Russia views it differently. For Moscow the ‘Zangezur Corridor’ is part of its escape route to the south. The railway junction at Julfa in Nakhchivan was once the major crossing-point between the Soviet Union and Iran, but has stood idle for 30 years since the Armenian-Azerbaijan conflict began; revive it and Moscow and Tehran are linked by rail again. One Russian Caucasus commentator wrote in 2022, ‘As for the role of the Zangezur Corridor in the development of the North-South international transport artery, then it very much resembles the role of transit to Iran for the Soviet Union in the years of the Second World War.’
A corollary of this is that Russia wants to be the one to guard the route across southern Armenia. The November 2020 statement stipulates that it will be done by Russian FSB border-guards, a condition that Azerbaijan still insists on but Armenia rejects.
The worry in Western capitals is that Azerbaijan now aligns itself with the Russian agenda and will support a Russian security presence to the exclusion of Armenia. The regional plot thickens further with Turkey, which currently supports Azerbaijan’s view but is suspicious of Iran, and Iran which has its own even more complex agenda. The Iranian Supreme Leader has warned against a corridor that seals off its northern border with Armenia – and onward connections to the Black Sea and Russia. Yet Iran is also dead set against a Western-run corridor there as well.
So Zangezur is back and Great Power politics has suddenly made Armenia’s sleepy and sparsely population Syunik region a geopolitical location once again. In early 2023 the European Union deployed a civilian monitoring mission there, EUMA, after Azerbaijani incursions across the border.
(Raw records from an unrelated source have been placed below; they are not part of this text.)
theorem c_rest (n : Nat) (h : n < 2048) (t : Bool) : (n + 2048 * t.toNat) % 4294967296 / 4096 = 0 := by
  cases t <;> simp <;> omega

/-- The C field of a word that `putC` has written. -/
theorem cS_of {e : Enc} (s : Src) (h : e.p2 = BitVec.ofNat 32 (s.name.num + 2048 * s.trap.toNat)) : e.cS = s ∧ e.rC = false := by
  have := num_lt s.name
  constructor
  · simp only [Enc.cS, Enc.c, Enc.mc, h, BitVec.toNat_ofNat, Nat.reducePow, c_name, ofBits_bits, c_trap _ this]
  · simp only [Enc.rC, h, BitVec.toNat_ofNat, Nat.reducePow, c_rest _ this, ne_eq, not_true_eq_false, decide_false]

theorem cV_of {e : Enc} (s : VSrc) (h : e.p2 = BitVec.ofNat 32 (s.v.val + 2048 * s.trap.toNat)) :
    e.cV = s ∧ e.rC = false ∧ Enc.above e.c 64 = false := by
  obtain ⟨v, t⟩ := s
  have hv := v.isLt
  simp only at h
  have a : (v.val + 2048 * t.toNat) % 4294967296 % 2 ^ 11 = v.val := by cases t <;> simp <;> omega
  refine ⟨?_, ?_, ?_⟩
  · simp only [Enc.cV, Enc.c, Enc.mc, Enc.low, h, BitVec.toNat_ofNat, Nat.reducePow, c_trap _ (by omega : v.val < 2048)]
    congr 1
    apply Fin.ext
    simp only [Nat.reducePow] at a
    simp only [a]; omega
  · simp only [Enc.rC, h, BitVec.toNat_ofNat, Nat.reducePow, c_rest _ (by omega : v.val < 2048), ne_eq, not_true_eq_false, decide_false]
  · simp only [Nat.reducePow] at a
    simp only [Enc.above, Enc.c, h, BitVec.toNat_ofNat, Nat.reducePow, a]
    simp

theorem fits_range (g : Guard) (N : Nat) (x : WRange) : Fits (Enc.ofRange g N x) 0x18 N g := by
  obtain ⟨a, s | v⟩ := x <;> exact fits0 rfl rfl rfl rfl (tidy0 rfl rfl rfl)

theorem range_of (g : Guard) (N : Nat) (x : WRange) (f : Guard → WRange → Instr) (h : ∀ v, x.c = .imm v → x.a.trap = false) :
    (Enc.ofRange g N x).wrange f = some ⟨f g x, false, false⟩ := by
  obtain ⟨⟨an, at'⟩, s | v⟩ := x
  · simp [Enc.ofRange, Enc.wrange]
  · have := h v rfl
    simp only at this
    simp [Enc.ofRange, Enc.wrange, this]

/-! ### Memory -/

/-- The arithmetic of FX as two nibbles. -/
theorem fx_nib (n : Fin 16) (c : Nat) (h : c < 16) : (n.val * 16 + c) % 256 / 16 % 16 = n.val ∧ (n.val * 16 + c) % 256 % 16 = c
    ∧ (n.val * 16 + c) / 16 % 16 = n.val ∧ (n.val * 16 + c) % 16 = c := by
  have := n.isLt
  omega

theorem hi4_of {e : Enc} (n : Fin 16) (c : Nat) (hc : c < 16) (h : e.fx = BitVec.ofNat 8 (n.val * 16 + c)) : e.hi4 = n := by
  apply Fin.ext
  simp only [Enc.hi4, h, BitVec.toNat_ofNat]
  exact (fx_nib n c hc).1

theorem lo4_of {e : Enc} (n : Fin 16) (c : Nat) (hc : c < 16) (h : e.fx = BitVec.ofNat 8 (n.val * 16 + c)) : e.lo4.val = c := by
  simp only [Enc.lo4, h, BitVec.toNat_ofNat]
  exact (fx_nib n c hc).2.1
The little town of Kapan (population 40,000) now has the flags of Russia, the EU and Iran (which has opened a consulate there) fluttering through it.
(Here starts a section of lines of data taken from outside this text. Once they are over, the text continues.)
-- ==== Sys2Proof/Laws/PerInstr.lean ====
section
/-! SUPPORT. The family RoundTrip: for every instruction, the decoder reads back what the encoder wrote. One lemma per constructor. -/
set_option Elab.async false
set_option linter.unusedSimpArgs false
namespace Sys2Proof.Laws.RoundTrip

/-- At every place of a fetch block where it fits, and whatever follows, the bytes of a well-formed instruction that an encoding names decode to it. -/
def Statement (i : Instr) : Prop :=
  i.wf = true → i.encodable = true → ∀ off rest, off + i.size ≤ 32 → decode off (encodeBytes i ++ rest) = .ok i

theorem settle {i : Instr} {M N : Nat} {g : Guard} (F : Fits (fieldsOf i) M N g) (hM : M < 63) (hg : i.guard? = some g)
    (hd : (fieldsOf i).major = some ⟨i, false, false⟩) : i.wf = true → ∀ off rest, off + i.size ≤ 32 → decode off (encodeBytes i ++ rest) = .ok i := by
  intro h off rest ho
  have hm : (fieldsOf i).maj ≠ 0x3F := by
    rw [F.maj]
    intro e
    have := congrArg BitVec.toNat e
    simp at this; omega
  have gk : g.ok = true := by
    simp only [Instr.wf, Bool.and_eq_true] at h
    simpa [Instr.guardOk, hg] using h.1.1.1
  exact (decode_pack _ F.tidy off ho rest).trans (decodeFields_ok hm hd F.gd gk h)

/-- What an instruction's shape holds beyond its fields. -/
theorem canon {i : Instr} (h : i.wf = true) : i.canon = true := by
  simp only [Instr.wf, Bool.and_eq_true] at h
  exact h.2

theorem form {i : Instr} (h : i.wf = true) : i.formOk = true := by
  simp only [Instr.wf, Bool.and_eq_true] at h
  exact h.1.2

theorem add (g : Guard) (x : Alu) : Statement (.add g x) := fun h _ => by
  have F := fits_alu g 0x01 0 x
  refine settle F (by decide) rfl ?_ h
  refine (major01_at F.maj).trans ?_
  simp [fieldsOf, Enc.major01, F.mn, alu_of g 0x01 0 x .add (canon h)]

theorem sub (g : Guard) (x : Alu) : Statement (.sub g x) := fun h _ => by
  have F := fits_alu g 0x01 1 x
  refine settle F (by decide) rfl ?_ h
  refine (major01_at F.maj).trans ?_
  simp [fieldsOf, Enc.major01, F.mn, alu_of g 0x01 1 x .sub (canon h)]

theorem mul (g : Guard) (x : Alu) : Statement (.mul g x) := fun h _ => by
  have F := fits_alu g 0x01 2 x
  refine settle F (by decide) rfl ?_ h
  refine (major01_at F.maj).trans ?_
  simp [fieldsOf, Enc.major01, F.mn, alu_of g 0x01 2 x .mul (canon h)]

theorem mulh (g : Guard) (x : Alu) : Statement (.mulh g x) := fun h _ => by
  have F := fits_alu g 0x01 3 x
  refine settle F (by decide) rfl ?_ h
  refine (major01_at F.maj).trans ?_
  simp [fieldsOf, Enc.major01, F.mn, alu_of g 0x01 3 x .mulh (canon h)]

theorem div (g : Guard) (x : Alu) : Statement (.div g x) := fun h _ => by
  have F := fits_alu g 0x01 4 x
  refine settle F (by decide) rfl ?_ h
  refine (major01_at F.maj).trans ?_
  simp [fieldsOf, Enc.major01, F.mn, alu_of g 0x01 4 x .div (canon h)]

theorem rem (g : Guard) (x : Alu) : Statement (.rem g x) := fun h _ => by
  have F := fits_alu g 0x01 5 x
  refine settle F (by decide) rfl ?_ h
  refine (major01_at F.maj).trans ?_
  simp [fieldsOf, Enc.major01, F.mn, alu_of g 0x01 5 x .rem (canon h)]

theorem min (g : Guard) (x : Alu) : Statement (.min g x) := fun h _ => by
  have F := fits_alu g 0x01 6 x
  refine settle F (by decide) rfl ?_ h
  refine (major01_at F.maj).trans ?_
  simp [fieldsOf, Enc.major01, F.mn, alu_of g 0x01 6 x .min (canon h)]

theorem max (g : Guard) (x : Alu) : Statement (.max g x) := fun h _ => by
  have F := fits_alu g 0x01 7 x
  refine settle F (by decide) rfl ?_ h
  refine (major01_at F.maj).trans ?_
  simp [fieldsOf, Enc.major01, F.mn, alu_of g 0x01 7 x .max (canon h)]

theorem abs (g : Guard) (x : Un) : Statement (.abs g x) := fun h _ => by
  have F := fits_un g 0x01 8 x
  refine settle F (by decide) rfl ?_ h
  refine (major01_at F.maj).trans ?_
  simp [fieldsOf, Enc.major01, F.mn, un_of g 0x01 8 x .abs]

theorem and (g : Guard) (x : Alu) : Statement (.and g x) := fun h _ => by
  have F := fits_alu g 0x02 0 x
  refine settle F (by decide) rfl ?_ h
  refine (major02_at F.maj).trans ?_
  simp [fieldsOf, Enc.major02, F.mn, alu_of g 0x02 0 x .and (canon h)]

theorem or (g : Guard) (x : Alu) : Statement (.or g x) := fun h _ => by
  have F := fits_alu g 0x02 1 x
  refine settle F (by decide) rfl ?_ h
  refine (major02_at F.maj).trans ?_
  simp [fieldsOf, Enc.major02, F.mn, alu_of g 0x02 1 x .or (canon h)]

theorem xor (g : Guard) (x : Alu) : Statement (.xor g x) := fun h _ => by
  have F := fits_alu g 0x02 2 x
  refine settle F (by decide) rfl ?_ h
  refine (major02_at F.maj).trans ?_
  simp [fieldsOf, Enc.major02, F.mn, alu_of g 0x02 2 x .xor (canon h)]

theorem andn (g : Guard) (x : Alu) : Statement (.andn g x) := fun h _ => by
  have F := fits_alu g 0x02 3 x
  refine settle F (by decide) rfl ?_ h
  refine (major02_at F.maj).trans ?_
  simp [fieldsOf, Enc.major02, F.mn, alu_of g 0x02 3 x .andn (canon h)]

theorem shl (g : Guard) (x : Alu) : Statement (.shl g x) := fun h _ => by
  have F := fits_alu g 0x03 0 x
  refine settle F (by decide) rfl ?_ h
  refine (major03_at F.maj).trans ?_
  simp [fieldsOf, Enc.major03, F.mn, alu_of g 0x03 0 x .shl (canon h)]

theorem shr (g : Guard) (x : Alu) : Statement (.shr g x) := fun h _ => by
  have F := fits_alu g 0x03 1 x
  refine settle F (by decide) rfl ?_ h
  refine (major03_at F.maj).trans ?_
  simp [fieldsOf, Enc.major03, F.mn, alu_of g 0x03 1 x .shr (canon h)]

theorem sra (g : Guard) (x : Alu) : Statement (.sra g x) := fun h _ => by
  have F := fits_alu g 0x03 2 x
  refine settle F (by decide) rfl ?_ h
  refine (major03_at F.maj).trans ?_
  simp [fieldsOf, Enc.major03, F.mn, alu_of g 0x03 2 x .sra (canon h)]

theorem rot (g : Guard) (x : Alu) : Statement (.rot g x) := fun h _ => by
  have F := fits_alu g 0x03 3 x
  refine settle F (by decide) rfl ?_ h
  refine (major03_at F.maj).trans ?_
  simp [fieldsOf, Enc.major03, F.mn, alu_of g 0x03 3 x .rot (canon h)]

theorem clz (g : Guard) (x : Un) : Statement (.clz g x) := fun h _ => by
  have F := fits_un g 0x04 0 x
  refine settle F (by decide) rfl ?_ h
  refine (major04_at F.maj).trans ?_
  simp [fieldsOf, Enc.major04, F.mn, un_of g 0x04 0 x .clz]

theorem ctz (g : Guard) (x : Un) : Statement (.ctz g x) := fun h _ => by
  have F := fits_un g 0x04 1 x
  refine settle F (by decide) rfl ?_ h
  refine (major04_at F.maj).trans ?_
  simp [fieldsOf, Enc.major04, F.mn, un_of g 0x04 1 x .ctz]

theorem popc (g : Guard) (x : Un) : Statement (.popc g x) := fun h _ => by
  have F := fits_un g 0x04 2 x
  refine settle F (by decide) rfl ?_ h
  refine (major04_at F.maj).trans ?_
  simp [fieldsOf, Enc.major04, F.mn, un_of g 0x04 2 x .popc]

theorem brev (g : Guard) (x : Un) : Statement (.brev g x) := fun h _ => by
  have F := fits_un g 0x04 3 x
  refine settle F (by decide) rfl ?_ h
  refine (major04_at F.maj).trans ?_
  simp [fieldsOf, Enc.major04, F.mn, un_of g 0x04 3 x .brev]

theorem bswap (g : Guard) (x : Un) : Statement (.bswap g x) := fun h _ => by
  have F := fits_un g 0x04 4 x
  refine settle F (by decide) rfl ?_ h
  refine (major04_at F.maj).trans ?_
  simp [fieldsOf, Enc.major04, F.mn, un_of g 0x04 4 x .bswap]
Threatening statements by Azerbaijani officials, the ‘West Azerbaijan’ discourse and the shared Russian-Azerbaijani-Turkey interest in the ‘Zangezur Corridor’ have convinced Armenians – and not only them – that Azerbaijan’s next move will be to seize a land bridge in southern Armenia and impose its Zangezur Corridor by force. Talk to almost any ordinary Armenian nowadays and they will tell you that they expect that Azerbaijan, with the tacit support of Russia and Turkey, will invade tomorrow. Azerbaijani officials play all this down, saying that they merely expect Armenia to do what is required and agree to the corridor.
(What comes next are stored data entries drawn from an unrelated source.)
-- ==== Sys2Proof/Tests/Slice0.lean ====
section
/-! SUPPORT. The model's own tests: every row's word decodes, ill-formed terms are refused, single steps against the spec's worked
examples, and for every statement with hypotheses a state and operands that meet them. -/
namespace Sys2Proof.Tests
set_option Elab.async false
set_option maxRecDepth 20000
set_option exponentiation.threshold 600
set_option linter.unusedVariables false
open Sys2Proof Sys2Proof.Machine

/-! ### Decoding: one word of every row, laid out from R198 and R209 to R212 -/

/-- A base word from its fields L, MAJ, MIN, FX, D, A, B, and parcel 2 (R198, R203), with its length in bits. -/
def word (l maj mn fx d a b p2 : Nat) : Nat × Nat :=
  (64 + 32 * l, l + 4 * maj + 2 ^ 13 * d + 2 ^ 24 * a + 2 ^ 35 * b + 2 ^ 48 * mn + 2 ^ 56 * fx + 2 ^ 64 * p2)

/-- The decoder reads the instruction from the word. -/
def reads (p : (Nat × Nat) × Instr) : Bool := decide (decodeTableWord p.1.1 p.1.2 = some p.2)

theorem test_decode_integer1 : [
    (word 0 0x01 0x00 0x30 9 2 3 0x0, .add {} { t := .i64, d := .w 9, a := ⟨.w 2, false⟩, b := .word ⟨.w 3, false⟩ }),
    (word 0 0x01 0x01 0x30 9 2 3 0x0, .sub {} { t := .i64, d := .w 9, a := ⟨.w 2, false⟩, b := .word ⟨.w 3, false⟩ }),
    (word 0 0x01 0x02 0x30 9 2 3 0x0, .mul {} { t := .i64, d := .w 9, a := ⟨.w 2, false⟩, b := .word ⟨.w 3, false⟩ }),
    (word 0 0x01 0x03 0x30 9 2 3 0x0, .mulh {} { t := .i64, d := .w 9, a := ⟨.w 2, false⟩, b := .word ⟨.w 3, false⟩ }),
    (word 0 0x01 0x04 0x30 9 2 3 0x0, .div {} { t := .i64, d := .w 9, a := ⟨.w 2, false⟩, b := .word ⟨.w 3, false⟩ }),
    (word 0 0x01 0x05 0x30 9 2 3 0x0, .rem {} { t := .i64, d := .w 9, a := ⟨.w 2, false⟩, b := .word ⟨.w 3, false⟩ }),
    (word 0 0x01 0x06 0x30 9 2 3 0x0, .min {} { t := .i64, d := .w 9, a := ⟨.w 2, false⟩, b := .word ⟨.w 3, false⟩ }),
    (word 0 0x01 0x07 0x30 9 2 3 0x0, .max {} { t := .i64, d := .w 9, a := ⟨.w 2, false⟩, b := .word ⟨.w 3, false⟩ }),
    (word 0 0x01 0x08 0x20 9 2 0 0x0, .abs {} { t := .i32, d := .w 9, a := ⟨.w 2, false⟩ }),
    (word 0 0x02 0x00 0x70 9 2 3 0x0, .and {} { t := .n64, d := .w 9, a := ⟨.w 2, false⟩, b := .word ⟨.w 3, false⟩ }),
    (word 0 0x02 0x01 0x70 9 2 3 0x0, .or {} { t := .n64, d := .w 9, a := ⟨.w 2, false⟩, b := .word ⟨.w 3, false⟩ }),
    (word 0 0x02 0x02 0x70 9 2 3 0x0, .xor {} { t := .n64, d := .w 9, a := ⟨.w 2, false⟩, b := .word ⟨.w 3, false⟩ }),
    (word 0 0x02 0x03 0x70 9 2 3 0x0, .andn {} { t := .n64, d := .w 9, a := ⟨.w 2, false⟩, b := .word ⟨.w 3, false⟩ }),
    (word 0 0x03 0x00 0x70 9 2 3 0x0, .shl {} { t := .n64, d := .w 9, a := ⟨.w 2, false⟩, b := .word ⟨.w 3, false⟩ }),
    (word 0 0x03 0x01 0x70 9 2 3 0x0, .shr {} { t := .n64, d := .w 9, a := ⟨.w 2, false⟩, b := .word ⟨.w 3, false⟩ }),
    (word 0 0x03 0x02 0x30 9 2 3 0x0, .sra {} { t := .i64, d := .w 9, a := ⟨.w 2, false⟩, b := .word ⟨.w 3, false⟩ }),
    (word 0 0x03 0x03 0x70 9 2 3 0x0, .rot {} { t := .n64, d := .w 9, a := ⟨.w 2, false⟩, b := .word ⟨.w 3, false⟩ }),
    (word 0 0x04 0x00 0x60 9 2 0 0x0, .clz {} { t := .n32, d := .w 9, a := ⟨.w 2, false⟩ }),
    (word 0 0x04 0x01 0x60 9 2 0 0x0, .ctz {} { t := .n32, d := .w 9, a := ⟨.w 2, false⟩ }),
    (word 0 0x04 0x02 0x60 9 2 0 0x0, .popc {} { t := .n32, d := .w 9, a := ⟨.w 2, false⟩ }),
    (word 0 0x04 0x03 0x60 9 2 0 0x0, .brev {} { t := .n32, d := .w 9, a := ⟨.w 2, false⟩ }),
    (word 0 0x04 0x04 0x60 9 2 0 0x0, .bswap {} { t := .n32, d := .w 9, a := ⟨.w 2, false⟩ })
  ].all (reads ·) = true := by decide

theorem test_decode_integer2 : [
    (word 0 0x04 0x05 0x78 9 2 200 0x0, .ext {} { t := .n64, d := .w 9, a := ⟨.w 2, false⟩, b := .imm (.i13 200) }),
    (word 0 0x04 0x06 0x78 9 2 200 0x0, .ins {} { t := .n64, d := .w 9, a := ⟨.w 2, false⟩, b := .imm (.i13 200) }),
    (word 1 0x05 0x00 0x70 9 2 3 0x4, .sel {} { t := .n64, d := .w 9, a := ⟨.w 2, false⟩, b := ⟨.w 3, false⟩, p := 4 }),
    (word 0 0x05 0x01 0x70 9 2 0 0x0, .mov {} { t := .n64, d := .w 9, v := .word ⟨.w 2, false⟩ }),
    (word 0 0x05 0x02 0x70 9 2 3 0x0, .lea {} (.idx .n64 (.w 9) ⟨.w 2, false⟩ ⟨.w 3, false⟩))
  ].all (reads ·) = true := by decide

theorem test_decode_predicate1 : [
    (word 0 0x10 0x00 0x30 1 2 3 0x0, .cmpEq {} { t := .i64, p := 1, a := ⟨.w 2, false⟩, b := .word ⟨.w 3, false⟩ }),
    (word 0 0x10 0x01 0x30 1 2 3 0x0, .cmpNe {} { t := .i64, p := 1, a := ⟨.w 2, false⟩, b := .word ⟨.w 3, false⟩ }),
    (word 0 0x10 0x02 0x30 1 2 3 0x0, .cmpLt {} { t := .i64, p := 1, a := ⟨.w 2, false⟩, b := .word ⟨.w 3, false⟩ }),
    (word 0 0x10 0x03 0x30 1 2 3 0x0, .cmpLe {} { t := .i64, p := 1, a := ⟨.w 2, false⟩, b := .word ⟨.w 3, false⟩ }),
    (word 0 0x10 0x04 0x30 1 2 3 0x0, .cmpGt {} { t := .i64, p := 1, a := ⟨.w 2, false⟩, b := .word ⟨.w 3, false⟩ }),
    (word 0 0x10 0x05 0x30 1 2 3 0x0, .cmpGe {} { t := .i64, p := 1, a := ⟨.w 2, false⟩, b := .word ⟨.w 3, false⟩ }),
    (word 0 0x10 0x06 0xA0 1 2 3 0x0, .cmpUn {} { t := .f32, p := 1, a := ⟨.w 2, false⟩, b := .word ⟨.w 3, false⟩ }),
    (word 0 0x11 0x00 0x00 1 2 3 0x0, .pand {} { d := 1, a := 2, b := 3 }),
    (word 0 0x11 0x01 0x00 1 2 3 0x0, .por {} { d := 1, a := 2, b := 3 }),
    (word 0 0x11 0x02 0x00 1 2 3 0x0, .pxor {} { d := 1, a := 2, b := 3 }),
    (word 0 0x11 0x03 0x00 1 2 0 0x0, .pnot {} { d := 1, a := 2 }),
    (word 0 0x11 0x04 0x00 1 2 0 0x0, .pmov {} { d := 1, a := 2 })
  ].all (reads ·) = true := by decide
Azerbaijan certainly knows what a risky step this would be. A big military operation to seize sovereign Armenian territory would be a huge escalation that would put Azerbaijan in Armenia in the same category of aggressor as Russia in Ukraine. Besides, it is hard to plan construction of a major international railway route on territory that you occupy by force. For those reasons, it is more likely that Azerbaijan will use all coercive tactics it can short of outright military intervention in order to get Armenia to agree to its plans. It is hard to blame the Armenians for being nervous. In the new-old world of South Caucasus contestation, more volatile than at any time in the last century, the wisest bet at the moment is to prepare for worst-case scenarios.